All SeaQuest gradiometers are supplied with omnidirectional sensors that are completely isotropic with respect to
magnetic field direction. The only restriction that must be observed is that SeaQuest2 must not be oriented vertically
with the nose facing upwards. This is a restriction with respect to the direction of gravity, not magnetic field.
The Overhauser sensor measures magnetic flux density, the unit for which is the Tesla (T). Magnetic flux density on the
surface of the Earth typically varies between about 18T to 70T, depending on location. The flux density at any fixed
location on the Earth’s surface also varies with time of day, due to diurnal effects, which include influence from the Sun
(mainly the interaction of the Sun’s radiation with Earth’s atmosphere, which is subject to regular and random
changes), and movement of the Earth’s molten interior.

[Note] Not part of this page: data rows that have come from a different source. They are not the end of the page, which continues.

theorem readAll_one (s : State) {r : Nat} (h : isPort r = false) : readAll s [r] = (s, [regGet (cur s) r]) := by
  simp [readAll, rd_reg s h]

theorem readAll_two (s : State) {r k : Nat} (hr : isPort r = false) (hk : isPort k = false) :
    readAll s [r, k] = (s, [regGet (cur s) r, regGet (cur s) k]) := by
  simp [readAll, rd_reg s hr, rd_reg s hk]

/-- A vector instruction that finds its unit idle completes with its effect. -/
theorem completes_of_vecInsn {i : Instr} {s t : State} {srcs : List Nat} {xs : List Word} (h : Fits i s) (hx : exec i s = vecInsn i srcs s)
    (hr : readAll s srcs = (s, xs)) (hv : VecIdle s) (hp : portAhead s (slotCore s.focus) s.nextId (uses i) = false)
    (he : vecEffect (counted s) s.focus xs i = t) : Completes i s t :=
  completes_of_done h hx (by simp only [hr, enterVec_idle xs hv hp, he])

/-! ## Operations element by element -/

/-- An instruction whose effect is a register of guarded elements. -/
theorem laneWise_of_setLanes {i : Instr} {d p w : Nat} {f : State → Nat → Nat} {srcs : List Nat} {xs : State → List Word}
    (g : State → Nat → Nat) (hx : ∀ s, exec i s = vecInsn i srcs s) (hr : ∀ s, readAll s srcs = (s, xs s))
    (hp : ∀ v ∈ (uses i).vsrc ++ (uses i).vdst, v < 28)
    (he : ∀ s, vecEffect (counted s) s.focus (xs s) i = setLanes (counted s) s.focus d w (g s))
    (hg : ∀ s e, g s e % 2 ^ w = if predBit s p e then f s e else lane s w d e) : LaneWise i d p w f := by
  intro s h hv
  refine ⟨setLanes (counted s) s.focus d w (g s), completes_of_vecInsn h (hx s) (hr s) hv (portAhead_regs _ _ _ hp) (he s),
    onlySlotAndCount_modSlot s _, cur_setLanes_v (counted s) d w _, fun r hr => setLanes_other (counted s) d w _ hr, fun e hlt => ?_⟩
  rw [← hg]
  exact lane_setLanes (counted s) d w _ hlt

theorem guardedLane_mod {s : State} {d p w e v : Nat} {f : Nat → Nat} (hf : f e % 2 ^ w = v) :
    guardedLane (counted s) s.focus d p w f e % 2 ^ w = if predBit s p e then v else lane s w d e := by
  rw [guardedLane, apply_ite (· % 2 ^ w), hf, elemAt_mod]
  rfl

theorem lane_lt (s : State) (w v e : Nat) : lane s w v e < 2 ^ w := elemAt_lt _ _ _

@[simp] theorem lane_mod (s : State) (w v e : Nat) : lane s w v e % 2 ^ w = lane s w v e := elemAt_mod _ _ _

/-- What VINS leaves in element `e`: the value where `e` is the index and the guard enables it, and the old element elsewhere. -/
theorem inserted_mod (s : State) (d p w e v k : Nat) :
    (if decide (e = k) && guardOf (counted s) s.focus p e then v % 2 ^ w else elemAt w (tabGet 0 (getSlot (counted s) s.focus).v d).toNat e) %
      2 ^ w = if predBit s p e then (if k = e then v % 2 ^ w else lane s w d e) else lane s w d e := by
  show (if decide (e = k) && predBit s p e then v % 2 ^ w else lane s w d e) % 2 ^ w = _
  by_cases hg : predBit s p e = true <;> by_cases hk : k = e <;> simp [hg, hk, eq_comm (a := e)]
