/-- The registers of the channel page. -/
def channelRows : List RegRow := [
  ⟨0x40, 1, [⟨31, 29, .ro, 0x0, .reset⟩, ⟨23, 16, .ros, 0x0, .keep⟩, ⟨11, 0, .ros, 0x0, .keep⟩]⟩, -- CH_STAT
  ⟨0x44, 1, [⟨1, 0, .rws, 0x0, .keep⟩]⟩, -- CH_CFG
  ⟨0x48, 1, [⟨27, 24, .rw, 0x4, .reset⟩, ⟨23, 20, .rw, 0x2, .reset⟩, ⟨15, 0, .rw, 0x1F4, .reset⟩]⟩, -- CH_SUSP_CFG
  ⟨0x4C, 1, [⟨8, 0, .rw, 0x40, .reset⟩]⟩, -- CH_ECC_WARN
  ⟨0x50, 1, [⟨31, 0, .ros, 0x0, .keep⟩]⟩, -- CH_WARN_COUNT
  ⟨0x54, 1, [⟨31, 0, .ros, 0x0, .keep⟩]⟩, -- CH_RETRY
  ⟨0x58, 1, [⟨31, 0, .ros, 0x0, .keep⟩]⟩, -- CH_UNCORR
  ⟨0x5C, 1, [⟨31, 0, .ros, 0x0, .keep⟩]⟩, -- CH_BROWNOUT
  ⟨0x60, 1, [⟨31, 0, .ros, 0x0, .keep⟩]⟩, -- CH_REJECT
  ⟨0x64, 1, [⟨31, 16, .ros, 0x0, .keep⟩, ⟨15, 0, .ro, 0x0, .reset⟩]⟩, -- CH_BBT
  ⟨0x80, 8, [⟨31, 31, .ros, 0x0, .keep⟩, ⟨30, 30, .ro, 0x0, .reset⟩, ⟨13, 0, .ros, 0x0, .keep⟩]⟩, -- CH_ERASE_ACTIVE_n
  ⟨0xA0, 1, [⟨31, 30, .rw, 0x0, .reset⟩, ⟨29, 29, .w1s, 0x0, .reset⟩, ⟨28, 26, .rw, 0x0, .reset⟩, ⟨25, 12, .rw, 0x0, .reset⟩, ⟨11, 0, .rw, 0x0, .reset⟩]⟩, -- CH_RAW_CMD
  ⟨0xA4, 1, [⟨31, 0, .rw, 0x0, .reset⟩]⟩, -- CH_RAW_ADDR_LO
  ⟨0xA8, 1, [⟨31, 0, .rw, 0x0, .reset⟩]⟩, -- CH_RAW_ADDR_HI
  ⟨0xAC, 1, [⟨31, 29, .ro, 0x0, .reset⟩, ⟨8, 0, .ro, 0x0, .reset⟩]⟩ -- CH_RAW_STAT
]

/-- The registers of the ranger page. -/
def rangerRows : List RegRow := [
  ⟨0x40, 1, [⟨0, 0, .rw, 0x1, .reset⟩]⟩, -- RANGER_CTL
  ⟨0x44, 1, [⟨7, 4, .ro, 0x0, .reset⟩, ⟨3, 0, .ro, 0x0, .reset⟩]⟩, -- RANGER_BUF
  ⟨0x48, 1, [⟨31, 16, .ro, 0x0, .reset⟩, ⟨15, 0, .ro, 0x0, .reset⟩]⟩, -- RANGER_KEYS
  ⟨0x4C, 1, [⟨31, 0, .ro, 0x0, .keep⟩]⟩, -- RANGER_PF_HIT
  ⟨0x50, 1, [⟨31, 0, .ro, 0x0, .keep⟩]⟩, -- RANGER_BC_HIT
  ⟨0x54, 1, [⟨31, 0, .ro, 0x0, .keep⟩]⟩, -- RANGER_BC_MISS
  ⟨0x58, 1, [⟨31, 0, .ro, 0x0, .keep⟩]⟩, -- RANGER_MIRROR
  ⟨0x5C, 1, [⟨31, 0, .ro, 0x0, .keep⟩]⟩ -- RANGER_TAGFAIL
]

/-- The registers of the stackPort page. -/
def stackPortRows : List RegRow := [
  ⟨0x40, 1, [⟨31, 29, .ro, 0x0, .keep⟩, ⟨7, 0, .ro, 0x0, .reset⟩]⟩, -- STACK_STAT
  ⟨0x44, 1, [⟨31, 16, .ro, 0x0, .reset⟩, ⟨15, 0, .ro, 0x0, .reset⟩]⟩, -- STACK_LAYOUT
  ⟨0x48, 1, [⟨20, 0, .ro, 0x0, .reset⟩]⟩, -- STACK_ALLOC
  ⟨0x4C, 1, [⟨20, 0, .ros, 0x0, .keep⟩]⟩, -- STACK_RETIRED
  ⟨0x50, 1, [⟨31, 0, .ro, 0x0, .reset⟩]⟩, -- STACK_RD_LO
  ⟨0x54, 1, [⟨31, 0, .ro, 0x0, .reset⟩]⟩, -- STACK_RD_HI
  ⟨0x58, 1, [⟨31, 0, .ro, 0x0, .reset⟩]⟩, -- STACK_WR_LO
  ⟨0x5C, 1, [⟨31, 0, .ro, 0x0, .reset⟩]⟩ -- STACK_WR_HI
]
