-- ==== Sys2Proof/Machine/Ops.lean ====
section
/-! DEFINITION. The operations that every family of commands shares: statuses and completions, events and the event
log, asynchronous events, the quotas, the free values, and memory with its owners, its poison and its error counts. -/

namespace Sys2Proof.Machine

/-- A completion status: status code type and status code (NVMe, R394). -/
structure Status where
  sct : Nat
  sc : Nat
  deriving DecidableEq, Repr

def stSuccess : Status := ⟨0, 0x00⟩
def stInvalidOpcode : Status := ⟨0, 0x01⟩
def stInvalidField : Status := ⟨0, 0x02⟩
def stDataTransfer : Status := ⟨0, 0x04⟩
def stPowerLoss : Status := ⟨0, 0x05⟩
def stInternal : Status := ⟨0, 0x06⟩
def stAborted : Status := ⟨0, 0x07⟩
def stInvalidNs : Status := ⟨0, 0x0B⟩
def stSequence : Status := ⟨0, 0x0C⟩
def stSanitize : Status := ⟨0, 0x1D⟩
def stWriteProtected : Status := ⟨0, 0x20⟩
def stLbaRange : Status := ⟨0, 0x80⟩
def stNotReady : Status := ⟨0, 0x82⟩
def stCqInvalid : Status := ⟨1, 0x00⟩
def stQueueId : Status := ⟨1, 0x01⟩
def stQueueSize : Status := ⟨1, 0x02⟩
def stVector : Status := ⟨1, 0x08⟩
def stLogPage : Status := ⟨1, 0x09⟩
def stFormat : Status := ⟨1, 0x0A⟩
def stQueueDelete : Status := ⟨1, 0x0C⟩
def stFeatureSave : Status := ⟨1, 0x0D⟩
def stFeatureChange : Status := ⟨1, 0x0E⟩
/-- The poisoned status (R497). -/
def stPoisoned : Status := ⟨2, 0x81⟩
def stPartial : Status := ⟨7, 0x80⟩
def stDuplicate : Status := ⟨7, 0x81⟩
def stShort : Status := ⟨7, 0x82⟩
def stSeal : Status := ⟨7, 0x83⟩
def stQuota : Status := ⟨7, 0x84⟩
def stRejected : Status := ⟨7, 0x85⟩
def stTierLate : Status := ⟨7, 0x86⟩
def stNested : Status := ⟨7, 0x87⟩
def stDeferred : Status := ⟨7, 0x88⟩
def stNotSealed : Status := ⟨7, 0x89⟩
def stRemapped : Status := ⟨7, 0x8A⟩
def stKey : Status := ⟨7, 0x8B⟩
def stEpoch : Status := ⟨7, 0x8C⟩

/-- The Do Not Retry bit (R394, R497); where the spec does not state it, it is free. -/
def Status.dnr (st : Status) : Bool :=
  if st = stSuccess then false
  else if st.sct = 7 then st.sc == 0x81 || st.sc == 0x82 || st.sc == 0x83 || st.sc == 0x85 || st.sc == 0x89 || st.sc == 0x8A
  else if st = stPoisoned then true
  else Config.dnr st.sct st.sc

/-- The trace port sends the oldest record that waits (R550, R551). -/
def traceSend (s : State) : State :=
  match s.trace.buf with
  | [] => s
  | r :: rest => bumpPair { s with trace := { s.trace with buf := rest, sent := s.trace.sent ++ [r] } } Reg.TRC_RECORDS_LO 1

/-- One tick of the timebase: 10 ns (R42); the trace port sends one record in it. -/
def tick (s : State) : State := traceSend { s with tb := s.tb + 1 }

/-! Free values -/

/-- A fresh output of the TRNG (R412). -/
def draw (s : State) : BitVec 256 × State := (Config.trng s.fresh, { s with fresh := s.fresh + 1 })

/-- The TRNG passes its tests (R412). -/
def trngOk (s : State) : Bool := getF s Reg.SEC_STAT Fld.SEC_STAT_trng != 2

/-! Completions, interrupts and asynchronous events -/

/-- Write the MSI-X message of a completion queue, at once or after coalescing (R372; NVMe features 08h and 09h). -/
def raiseVector (h : HostIf) (cq : Nat) (q : CompQueue) : HostIf :=
  if !q.irq then h
  else
    let agg := aGetD h.features 0x08 0
    let off := bitOf (aGetD h.features (0x900 + q.vector) 0) 16
    let thr := bitsOf agg 7 0
    let time := bitsOf agg 15 8
    if cq = 0 ∨ off ∨ thr = 0 ∨ time = 0 then { h with msix := h.msix ++ [q.vector] }
    else
      let w := h.aggregating ++ [q.vector]
      if (w.filter (· == q.vector)).length > thr then
        { h with aggregating := w.filter (· != q.vector), msix := h.msix ++ [q.vector] }
      else { h with aggregating := w }

/-- Entries of a completion queue that the host has not yet freed. -/
def CompQueue.level (q : CompQueue) : Nat := (q.tail + q.size - q.head) % q.size

/-- Post a completion to the completion queue of its submission queue; where that queue is full it waits (R521). -/
def postTo (h : HostIf) (c : Completion) : HostIf :=
  let cq := match aGet? h.sqs c.sqid with | some q => q.cqid | none => 0
  match aGet? h.cqs cq with
  | none => h
  | some q =>
    if q.level + 1 ≥ q.size then { h with waitingCq := h.waitingCq ++ [c] }
    else
      let h1 := { h with completions := h.completions ++ [c], cqs := aPut h.cqs cq { q with tail := (q.tail + 1) % q.size } }
      raiseVector h1 cq { q with tail := (q.tail + 1) % q.size }

def postCompletion (s : State) (c : Completion) : State := { s with host := postTo s.host c }

/-- The log page that an asynchronous event names (R395, R408, NVMe). -/
def aenLog (ty info : Nat) : Nat :=
  if ty = 7 then (if info = 0 then 0xC0 else if info = 1 then 0xC3 else 0)
  else if ty = 2 then (if info = 0 then 0x04 else 0) else if ty = 1 then 0x02 else 0x01
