/-- The five counts that a harvest reports (R99): the edge, table, harvest, ring and NaN counts of its rings, summed;
the ring count adds the cells that saturated, once each. -/
def harvCounts (c : Copse) (e : Nat) : List Nat :=
  let rs := harvRings e
  let sum := fun (f : ScaleSet → Nat) => rs.foldl (fun a r => satAdd32 a (f (aGetD c.sets r ScaleSet.blank))) 0
  let cells := (c.sat.filter fun k => rs.contains (k / 32768)).length
  [sum (·.edge), sum (·.lut), sum (·.harv), satAdd32 (sum (·.ring)) cells, sum (·.nan)]

end Sys2Proof.Machine
end

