-- ==== Sys2Proof/Machine/MediaOps.lean ====
section
/-! DEFINITION. What the flash rows share: the dies and their operations, suspension, media accesses, bad blocks, the
erase of blocks and what frees a super-block (R206 to R225, R235, R247 to R252). -/

namespace Sys2Proof.Machine

/-! Dies -/

/-- A channel that works: trained or degraded (R229). -/
def chanUp (s : State) (ch : Nat) : Bool :=
  standPresent s (ch / 16) && [2, 3].contains (getF s (chanPage ch + Reg.CH_STAT) Fld.CH_STAT_state)

/-- A die in use on a working channel (R201, R220). -/
def dieUp (s : State) (ch die : Nat) : Bool :=
  chanUp s ch && bitOf (getF s (chanPage ch + Reg.CH_STAT) Fld.CH_STAT_die_ok) die

def dieOp (s : State) (ch die : Nat) : Option DieOp := aGet? (getChan s ch).ops die

def setDieOp (s : State) (ch die : Nat) (o : Option DieOp) : State :=
  updChan s ch fun c => { c with ops := match o with | some x => aPut c.ops die x | none => aDel c.ops die }

def newOp (s : State) (kind block wordline : Nat) : DieOp :=
  { kind := kind, block := block, wordline := wordline, suspended := false, suspensions := 0, interrupted := false,
    retried := false, access := s.ftl.nextOrder }

/-- Media accesses to a die that have not ended. -/
def dieReads (s : State) (ch die : Nat) : Bool :=
  s.ftl.accesses.any fun e => addrChan e.2.addr == ch && addrDie e.2.addr == die

/-- An operation resumes when the reads of its die have completed (R209); in brown-out none does (R214). -/
def resumeDies (s : State) : State :=
  { s with chans := s.chans.map fun e =>
      if e.2.brownOut then e
      else (e.1, { e.2 with ops := e.2.ops.map fun o =>
        if o.2.suspended ∧ !dieReads s e.1 o.1 then (o.1, { o.2 with suspended := false }) else o }) }

/-- A read suspends the QLC program or the erase of its die within the limits (R209). -/
def suspendFor (s : State) (ch die : Nat) : State :=
  match dieOp s ch die with
  | none => s
  | some o =>
    let a := chanPage ch + Reg.CH_SUSP_CFG
    let lim := if o.kind = 1 then getF s a Fld.CH_SUSP_CFG_max_susp_prog
      else if o.kind = 2 then getF s a Fld.CH_SUSP_CFG_max_susp_erase else 0
    if o.suspended ∨ o.suspensions ≥ lim then s
    else setDieOp s ch die (some { o with suspended := true, suspensions := o.suspensions + 1 })

/-- A read can run on a die: nothing runs there, or what does is suspended (R206). -/
def dieReadable (s : State) (ch die : Nat) : Bool := match dieOp s ch die with | some o => o.suspended | none => true

/-! Media accesses (R224) -/

/-- Start a media access to a unit. -/
def startAccess (s : State) (search : Bool) (asker waiter idx addr : Nat) : State :=
  let id := match s.ftl.accesses.getLast? with | some e => e.1 + 1 | none => 1
  let a : Access := { search := search, asker := asker, waiter := waiter, idx := idx, addr := addr, attempt := 0,
                      failed := [], cancelled := false }
  suspendFor { s with ftl := { s.ftl with accesses := aPut s.ftl.accesses id a } } (addrChan addr) (addrDie addr)

def accessesOf (s : State) (asker waiter : Nat) : List Nat :=
  (s.ftl.accesses.filter fun e => e.2.asker == asker && e.2.waiter == waiter).map (·.1)

/-- Media accesses whose asker has gone end; what they suspended resumes. -/
def dropAccess (s : State) (sel : Access → Bool) : State :=
  resumeDies { s with ftl := { s.ftl with accesses := s.ftl.accesses.filter fun e => !sel e.2 } }

/-- An upper limit expired: the media accesses that worked on its behalf stop at their next safe point, and nobody waits
for them any more (R49): their asker is 3. -/
def orphanAccess (s : State) (sel : Access → Bool) : State :=
  let l := s.ftl.accesses.map fun e => if sel e.2 then (e.1, { e.2 with asker := 3, cancelled := true }) else e
  { s with ftl := { s.ftl with accesses := l } }

/-! Blocks -/

/-- A super-block's index from the die and the block group of its members at manufacture (R235). -/
def sbOfGroup (die group : Nat) : Nat := (group - 64) * 8 + die

/-- Channels that a super-block spans (R235, R252). -/
def sbChannels (s : State) (afterLoss : Bool) : List Nat :=
  (List.range 128).filter fun ch => !(afterLoss && lostStand s == some (ch / 16))

/-- The blocks that a group of a die names: those of an SLC group, else the members of its super-block on the channel. -/
def groupBlocks (s : State) (ch die group : Nat) : List Nat :=
  (List.range 4).map fun p =>
    if group < 64 then blockAt ch die (4 * group + p) else blockAt ch die (memberBlock s (sbOfGroup die group) ch p)

/-- Every member block of a super-block (R235). -/
def sbBlocks (s : State) (B : Nat) (afterLoss : Bool) : List Nat :=
  (sbChannels s afterLoss).flatMap fun ch => (List.range 4).map fun p => blockAt ch (B % 8) (memberBlock s B ch p)

/-- A die is retired: it loses its bit, its contents are read through parity and relocated (R220, R251). -/
def retireDie (s : State) (ch die : Nat) : State :=
  let a := chanPage ch + Reg.CH_STAT
  let ok := getF s a Fld.CH_STAT_die_ok
  if !bitOf ok die then s
  else
    let s1 := setF (setF s a Fld.CH_STAT_die_ok (ok - 2 ^ die)) a Fld.CH_STAT_state 3
    let units := s1.ftl.map.filter fun e =>
      (e.2.state == 1 || e.2.state == 2) && addrChan e.2.addr == ch && addrDie e.2.addr == die
    queueRelocs (post (setDieOp s1 ch die none) (chanPage ch) 0x0703 0 0 0) units

/-- A block enters the grown-bad-block table and its units are relocated (R208, R220); a 513th entry retires the die. -/
def growBlock (s : State) (k : Nat) : State :=
  let ch := addrChan (k * 4096)
  let die := addrDie (k * 4096)
  if isGrown s k then s
  else if (aGetD (getChan s ch).grown die []).length ≥ 512 then retireDie s ch die
  else
    let s1 := updChan s ch fun c => { c with grown := aPut c.grown die (aGetD c.grown die [] ++ [k % 2 ^ 14]) }
    let s2 := post (bumpF s1 (chanPage ch + Reg.CH_BBT) Fld.CH_BBT_grown 1) (chanPage ch) 0x0702 0 0 0
    queueRelocs (updBlock s2 k fun b => { b with closed := true }) (unitsInBlock s2 k)

/-! Super-blocks (R235 to R239, R247) -/

/-- Give slots to buffered units that have none (R238). -/
def assignSlots (s : State) : State :=
  (s.ftl.buf.filter fun b => b.slot.isNone && !b.programmed).foldl (fun s b =>
    match takeSlot s 0 with
    | (s1, some k) => { s1 with ftl := { s1.ftl with buf := s1.ftl.buf.map fun x => if x.order = b.order then { x with slot := some k } else x } }
    | (_, none) => s) s

/-- Take the slots of units away, and give them others. -/
def reslot (s : State) (sel : BufUnit → Bool) : State :=
  assignSlots { s with ftl := { s.ftl with buf := s.ftl.buf.map fun b => if sel b ∧ !b.programmed then { b with slot := none } else b } }

/-- Buffered units whose slot lies in super-wordline w of a super-block. -/
def wordlineUnits (s : State) (B w : Nat) : List BufUnit :=
  s.ftl.buf.filter fun b => match b.slot with
    | some k => k / 2 ^ 20 == B && k % 2 ^ 20 / slotsPerWordline == w
    | none => false

/-- Those of them that a channel programs. -/
def channelUnits (s : State) (B w ch : Nat) : List BufUnit :=
  (wordlineUnits s B w).filter fun b => match bufAddr s b with | some a => addrChan a == ch | none => false

/-- Close a super-block: no further wordline of it is programmed; units that were to take one get other slots. -/
def closeSb (s : State) (B : Nat) : State :=
  let s1 := updSb s B fun x => { x with state := 2 }
  let s2 := { s1 with ftl := { s1.ftl with opened := s1.ftl.opened.filter fun e => e.2 != B } }
  reslot s2 fun b => match b.slot with | some k => k / 2 ^ 20 == B | none => false

/-- A channel has programmed its part of a super-wordline. Once every channel has, parity pages included, its units are
durable by (a) and the write pointer advances (R239). -/
def wordlineDone (s : State) (B ch : Nat) : State :=
  match getSb s B with
  | none => s
  | some sb =>
    let dn := insertNat ch sb.done
    let chs := sbChannels s sb.afterLoss
    if !(chs.all fun c => dn.contains c || !dieUp s c (B % 8)) then updSb s B fun x => { x with done := dn }
    else
      let s1 := (wordlineUnits s B sb.wordline).foldl (fun s b => if b.programmed then landUnit s b else s) s
      let s2 := updSb s1 B fun x => { x with done := [], wordline := sb.wordline + 1 }
      let worn := (sbBlocks s2 B sb.afterLoss).any fun k => (getBlock s2 k).closed
      settle (if sb.wordline + 1 ≥ 576 ∨ worn then closeSb s2 B else s2)

/-- The lowest spare block of a plane that is neither bad nor in use (R235). -/
def spareBlock (s : State) (ch die plane : Nat) : Option Nat :=
  ((List.range 128).map fun i => 256 + (3120 + i) * 4 + plane).find? fun b =>
    !isGrown s (blockAt ch die b) && !(s.ftl.members.any fun e => e.1 / 512 % 8 == die && e.1 % 512 == ch * 4 + plane && e.2 == b)

/-- Every erase that a super-block waits for has ended: its grown-bad members are replaced by spares, else it is retired
(R237); it is free, and the units that reclaim freed may be accepted (R247). -/
def freeErased (s : State) (B : Nat) (sb : SuperBlock) : State :=
  let bad := (sbChannels s sb.afterLoss).flatMap fun ch =>
    (List.range 4).filterMap fun p => if isGrown s (blockAt ch (B % 8) (memberBlock s B ch p)) then some (ch, p) else none
  let (s1, ok) := bad.foldl (fun (acc : State × Bool) x =>
    match spareBlock acc.1 x.1 (B % 8) x.2 with
    | some b => ({ acc.1 with ftl := { acc.1.ftl with members := aPut acc.1.ftl.members (B * 512 + x.1 * 4 + x.2) b } }, acc.2)
    | none => (acc.1, false)) (s, true)
  let s2 := { s1 with ftl := { s1.ftl with sbErases := aPut s1.ftl.sbErases B (aGetD s1.ftl.sbErases B 0 + 1) } }
  if ok then
    let s3 := { s2 with ftl := { s2.ftl with sbs := aDel s2.ftl.sbs B, credit := s2.ftl.credit + (slotsPerSb - sb.nextSlot) } }
    assignSlots (bumpF s3 Reg.FTL_SB Fld.FTL_SB_free 1)
  else
    let s3 := bumpF (updSb s2 B fun x => { x with state := 3 }) Reg.FTL_SB Fld.FTL_SB_retired 1
    if getF s3 Reg.FTL_SB Fld.FTL_SB_retired ≥ 1024 ∧ !writeProtected s3 then
      post (setF s3 Reg.FTL_STAT Fld.FTL_STAT_write_prot 1) pgFtl 0x0706 0 0 0
    else s3

def eraseLeft (s : State) (k : Nat) : Bool := let b := getBlock s k; (b.needErase || b.pendingFlag || !b.clear) && !isGrown s k

/-- Free the super-blocks whose erases have ended. -/
def sweepErased (s : State) : State :=
  (s.ftl.sbs.filter (·.2.state == 5)).foldl (fun s e =>
    if (sbBlocks s e.1 e.2.afterLoss).any (eraseLeft s) then s else freeErased s e.1 e.2) s

/-- Super-blocks that still hold units of the lost stand (R252). -/
def countRebuild (s : State) : State :=
  match lostStand s with
  | none => s
  | some l =>
    let sbs := ((s.ftl.map.filter fun e => (e.2.state == 1 || e.2.state == 2) && addrStand e.2.addr == l).map
      fun e => sbOfBlock s (blockKey e.2.addr)).dedup
    setF s Reg.FTL_REBUILD Fld.FTL_REBUILD_sb_left sbs.length

/-- Super-blocks being reclaimed that hold no valid unit any more are to be erased (R247). -/
def sweepReclaimed (s : State) : State :=
  (s.ftl.sbs.filter (·.2.state == 4)).foldl (fun s e =>
    if (unitsInSb s e.1).isEmpty then
      let s1 := updSb s e.1 fun x => { x with state := 5 }
      sweepErased ((sbBlocks s1 e.1 e.2.afterLoss).foldl (fun s k =>
        if isGrown s k then s else updBlock s k fun b => { b with needErase := true }) s1)
    else s) s

/-! Erases (R216, R248) -/

/-- The journal records of a stand's pages are on SLC pages of two stands (R243). -/
def journalDurable (j : JournalRec) : Bool := j.stands.length ≥ 2

/-- No record that supersedes an old page waits to become durable: the records of the units whose old pages lie in the
block (R243, R248). -/
def blockRecordsDurable (s : State) (k : Nat) : Bool :=
  let idxs := (s.ftl.pages.filter fun e => blockKey e.1 == k).map (·.2.idx)
  s.ftl.journal.all fun j => journalDurable j || !idxs.contains j.idx

/-- A block may be erased now: nobody reads it, its die is idle. -/
def mayErase (s : State) (k : Nat) : Bool :=
  let ch := addrChan (k * 4096)
  let die := addrDie (k * 4096)
  let b := getBlock s k
  b.needErase && !b.pendingFlag && !isGrown s k && dieUp s ch die && !(getChan s ch).brownOut && (dieOp s ch die).isNone
    && !(s.ftl.accesses.any fun e => blockKey e.2.addr == k) && blockRecordsDurable s k

/-- Start the erase of each block that waits for it on an idle die: first the flag log page with its set record, with
CH_ERASE_ACTIVE valid from the erase's request on (R216). -/
def kick (s : State) : State :=
  ((s.ftl.blocks.filter fun e => e.2.needErase).map (·.1)).foldl (fun s k =>
    if !mayErase s k then s
    else
      let ch := addrChan (k * 4096)
      let die := addrDie (k * 4096)
      let s1 := setReg s (chanPage ch + Reg.CH_ERASE_ACTIVE + 4 * die) (BitVec.ofNat 32 (2 ^ 31 + k % 2 ^ 14))
      setDieOp (updBlock s1 k fun b => { b with pendingFlag := true, clear := false, verified := false }) ch die (some (newOp s1 4 (k % 2 ^ 14) 0))) s

/-- What follows every change of flash: reclaimed super-blocks go on to their erase, erases start. -/
def flashSettle (s : State) : State := kick (sweepReclaimed (countRebuild (resumeDies s)))

end Sys2Proof.Machine
end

One often speaks of a magnetometer as measuring magnetic field instead of flux density, since the two values are
directly related given an environment of constant magnetic permeability (such as air or water). Some materials will
distort the surrounding magnetic flux density by ‘amplifying’ or adding to the ambient magnetic field. Such objects are
known as paramagnetic. Some materials (such as iron, nickel, cobalt and alloys containing these materials) exhibit this
effect very strongly, and are known as ferromagnetic. Objects made from these materials are very easily detectable by
a magnetometer. Most building materials, especially those used to build modern boats and ships, contain iron alloys
and are therefore magnetic. Some stainless steels (austenitic alloys such as 316) are only weakly ferromagnetic, but will
become more strongly magnetic if their microstructure is disturbed by annealing, welding, machining or severe
stressing. In addition to ferrous construction materials, there is a number of naturally-occurring minerals (e.g. iron
oxides) that can be strongly magnetic. Such minerals are commonly found in igneous and volcanic rocks, as well as
pottery, and any accumulations of gravel and boulders derived from igneous rocks. Surveying in environments
dominated by igneous or volcanic bedrock can present challenges to the data analyst, and requires especially careful
control of survey altitude.
Carbonate-based rocks, on the other hand, do not contain any magnetic minerals, and areas dominated by limestone
or sedimentary bedrock do not usually create a strongly-variable magnetic background, but tend to be affected by
diurnal variation to a greater degree. For this reason the use of a base station magnetometer is especially
recommended in non-magnetic bedrock environments.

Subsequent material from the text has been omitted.